▸ **WHAT TO WORK ON**: Among the entries below, take the line with "credits := modifyAt" and the line with "let d := if i.transit", and output them and every line between them exactly, with nothing else.

▸ **INFORMATION SUPPLIED**:
------------------------------------
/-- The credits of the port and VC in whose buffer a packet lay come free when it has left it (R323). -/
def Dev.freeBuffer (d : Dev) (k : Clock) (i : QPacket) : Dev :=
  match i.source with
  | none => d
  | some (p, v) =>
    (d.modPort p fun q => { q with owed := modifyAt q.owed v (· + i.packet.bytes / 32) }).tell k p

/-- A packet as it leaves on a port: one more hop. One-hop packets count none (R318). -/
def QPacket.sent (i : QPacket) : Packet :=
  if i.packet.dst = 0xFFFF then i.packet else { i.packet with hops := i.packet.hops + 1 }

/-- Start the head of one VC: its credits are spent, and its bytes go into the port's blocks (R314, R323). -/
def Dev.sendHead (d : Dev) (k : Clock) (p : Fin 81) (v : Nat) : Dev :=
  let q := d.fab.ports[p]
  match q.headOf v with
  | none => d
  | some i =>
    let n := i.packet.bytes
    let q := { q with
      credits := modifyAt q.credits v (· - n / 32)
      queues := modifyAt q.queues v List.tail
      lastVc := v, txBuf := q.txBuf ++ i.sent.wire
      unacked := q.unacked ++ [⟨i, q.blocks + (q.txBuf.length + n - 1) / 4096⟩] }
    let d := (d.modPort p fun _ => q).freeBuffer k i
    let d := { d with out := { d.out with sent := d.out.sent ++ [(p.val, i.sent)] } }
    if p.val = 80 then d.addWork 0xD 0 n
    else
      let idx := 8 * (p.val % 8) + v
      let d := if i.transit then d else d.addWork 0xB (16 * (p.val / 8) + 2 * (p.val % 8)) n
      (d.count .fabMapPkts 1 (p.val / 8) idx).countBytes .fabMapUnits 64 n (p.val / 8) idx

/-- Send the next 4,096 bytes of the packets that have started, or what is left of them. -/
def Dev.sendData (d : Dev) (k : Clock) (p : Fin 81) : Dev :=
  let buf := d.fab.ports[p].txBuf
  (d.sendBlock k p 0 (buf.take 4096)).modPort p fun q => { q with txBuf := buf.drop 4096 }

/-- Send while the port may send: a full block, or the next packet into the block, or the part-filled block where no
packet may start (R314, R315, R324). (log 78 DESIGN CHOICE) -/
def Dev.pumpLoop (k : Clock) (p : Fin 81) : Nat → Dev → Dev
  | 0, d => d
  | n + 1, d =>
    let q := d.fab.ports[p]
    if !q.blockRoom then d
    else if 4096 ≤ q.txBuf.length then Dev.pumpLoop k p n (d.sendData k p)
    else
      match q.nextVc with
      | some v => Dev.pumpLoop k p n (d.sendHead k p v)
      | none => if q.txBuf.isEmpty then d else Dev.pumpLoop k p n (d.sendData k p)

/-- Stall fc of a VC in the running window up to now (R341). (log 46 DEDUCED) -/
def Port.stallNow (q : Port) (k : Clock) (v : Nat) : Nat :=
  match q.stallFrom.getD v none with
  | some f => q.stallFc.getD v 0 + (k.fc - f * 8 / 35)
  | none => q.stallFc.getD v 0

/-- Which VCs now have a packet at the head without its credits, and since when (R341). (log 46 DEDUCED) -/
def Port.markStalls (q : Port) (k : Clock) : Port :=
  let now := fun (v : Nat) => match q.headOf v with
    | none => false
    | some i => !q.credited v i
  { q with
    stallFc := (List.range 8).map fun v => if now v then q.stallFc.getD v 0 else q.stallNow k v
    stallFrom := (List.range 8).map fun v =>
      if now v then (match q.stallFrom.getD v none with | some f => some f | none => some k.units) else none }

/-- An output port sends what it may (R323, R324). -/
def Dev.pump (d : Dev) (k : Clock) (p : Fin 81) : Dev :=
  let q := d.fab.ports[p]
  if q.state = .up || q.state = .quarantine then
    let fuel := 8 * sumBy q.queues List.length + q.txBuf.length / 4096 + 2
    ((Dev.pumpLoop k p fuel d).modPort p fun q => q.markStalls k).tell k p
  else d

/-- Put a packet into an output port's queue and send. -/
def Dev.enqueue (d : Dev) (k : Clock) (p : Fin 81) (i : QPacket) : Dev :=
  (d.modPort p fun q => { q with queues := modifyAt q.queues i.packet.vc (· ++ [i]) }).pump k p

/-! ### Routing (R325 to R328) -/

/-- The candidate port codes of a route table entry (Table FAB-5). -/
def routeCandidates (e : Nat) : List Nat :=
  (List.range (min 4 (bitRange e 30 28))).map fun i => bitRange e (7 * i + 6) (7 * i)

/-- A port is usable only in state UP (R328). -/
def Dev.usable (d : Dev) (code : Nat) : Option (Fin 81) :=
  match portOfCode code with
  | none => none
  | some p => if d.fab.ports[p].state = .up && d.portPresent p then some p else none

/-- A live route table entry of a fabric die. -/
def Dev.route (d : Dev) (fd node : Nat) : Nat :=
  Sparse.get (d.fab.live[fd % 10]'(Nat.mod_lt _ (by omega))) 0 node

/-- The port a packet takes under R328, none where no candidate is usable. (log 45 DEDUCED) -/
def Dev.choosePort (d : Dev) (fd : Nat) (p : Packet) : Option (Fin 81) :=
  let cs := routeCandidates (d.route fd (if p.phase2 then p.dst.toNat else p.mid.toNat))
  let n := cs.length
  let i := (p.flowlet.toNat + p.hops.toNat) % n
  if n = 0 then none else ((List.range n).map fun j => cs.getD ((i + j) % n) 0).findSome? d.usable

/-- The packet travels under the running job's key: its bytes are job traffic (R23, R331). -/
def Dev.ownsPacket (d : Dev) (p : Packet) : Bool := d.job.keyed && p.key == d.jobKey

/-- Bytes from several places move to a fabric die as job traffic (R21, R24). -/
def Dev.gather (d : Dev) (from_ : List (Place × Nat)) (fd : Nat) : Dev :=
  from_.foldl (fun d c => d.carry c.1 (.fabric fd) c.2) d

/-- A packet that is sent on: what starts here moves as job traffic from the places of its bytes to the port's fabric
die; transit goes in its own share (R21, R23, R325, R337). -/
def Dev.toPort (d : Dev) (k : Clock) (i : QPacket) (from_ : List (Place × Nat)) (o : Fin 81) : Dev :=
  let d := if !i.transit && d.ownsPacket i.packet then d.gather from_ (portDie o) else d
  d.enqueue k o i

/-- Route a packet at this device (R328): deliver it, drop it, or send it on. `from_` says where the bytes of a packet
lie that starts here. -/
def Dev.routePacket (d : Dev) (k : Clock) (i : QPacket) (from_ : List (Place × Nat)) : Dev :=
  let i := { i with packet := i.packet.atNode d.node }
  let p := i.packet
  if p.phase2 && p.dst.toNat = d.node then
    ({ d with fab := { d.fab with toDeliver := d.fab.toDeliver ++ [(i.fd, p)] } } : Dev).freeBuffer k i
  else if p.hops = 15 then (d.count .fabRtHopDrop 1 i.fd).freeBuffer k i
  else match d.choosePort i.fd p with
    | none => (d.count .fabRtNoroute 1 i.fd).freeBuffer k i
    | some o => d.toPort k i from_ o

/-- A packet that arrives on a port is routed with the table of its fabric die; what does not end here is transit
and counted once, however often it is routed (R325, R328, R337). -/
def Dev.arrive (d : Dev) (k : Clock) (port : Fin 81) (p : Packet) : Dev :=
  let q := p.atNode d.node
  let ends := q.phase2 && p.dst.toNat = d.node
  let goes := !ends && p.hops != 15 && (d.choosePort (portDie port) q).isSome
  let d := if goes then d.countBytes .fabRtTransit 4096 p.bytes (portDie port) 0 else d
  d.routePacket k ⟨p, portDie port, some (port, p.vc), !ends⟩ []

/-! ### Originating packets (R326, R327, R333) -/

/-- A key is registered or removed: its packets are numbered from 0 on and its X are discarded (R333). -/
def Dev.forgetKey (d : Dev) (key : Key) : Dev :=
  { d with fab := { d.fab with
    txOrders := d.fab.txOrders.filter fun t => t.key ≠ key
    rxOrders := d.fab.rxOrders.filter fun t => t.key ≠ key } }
------------------------------------
▸ **EXPECTED ANSWER**:
      credits := modifyAt q.credits v (· - n / 32)
      queues := modifyAt q.queues v List.tail
      lastVc := v, txBuf := q.txBuf ++ i.sent.wire
      unacked := q.unacked ++ [⟨i, q.blocks + (q.txBuf.length + n - 1) / 4096⟩] }
    let d := (d.modPort p fun _ => q).freeBuffer k i
    let d := { d with out := { d.out with sent := d.out.sent ++ [(p.val, i.sent)] } }
    if p.val = 80 then d.addWork 0xD 0 n
    else
      let idx := 8 * (p.val % 8) + v
      let d := if i.transit then d else d.addWork 0xB (16 * (p.val / 8) + 2 * (p.val % 8)) n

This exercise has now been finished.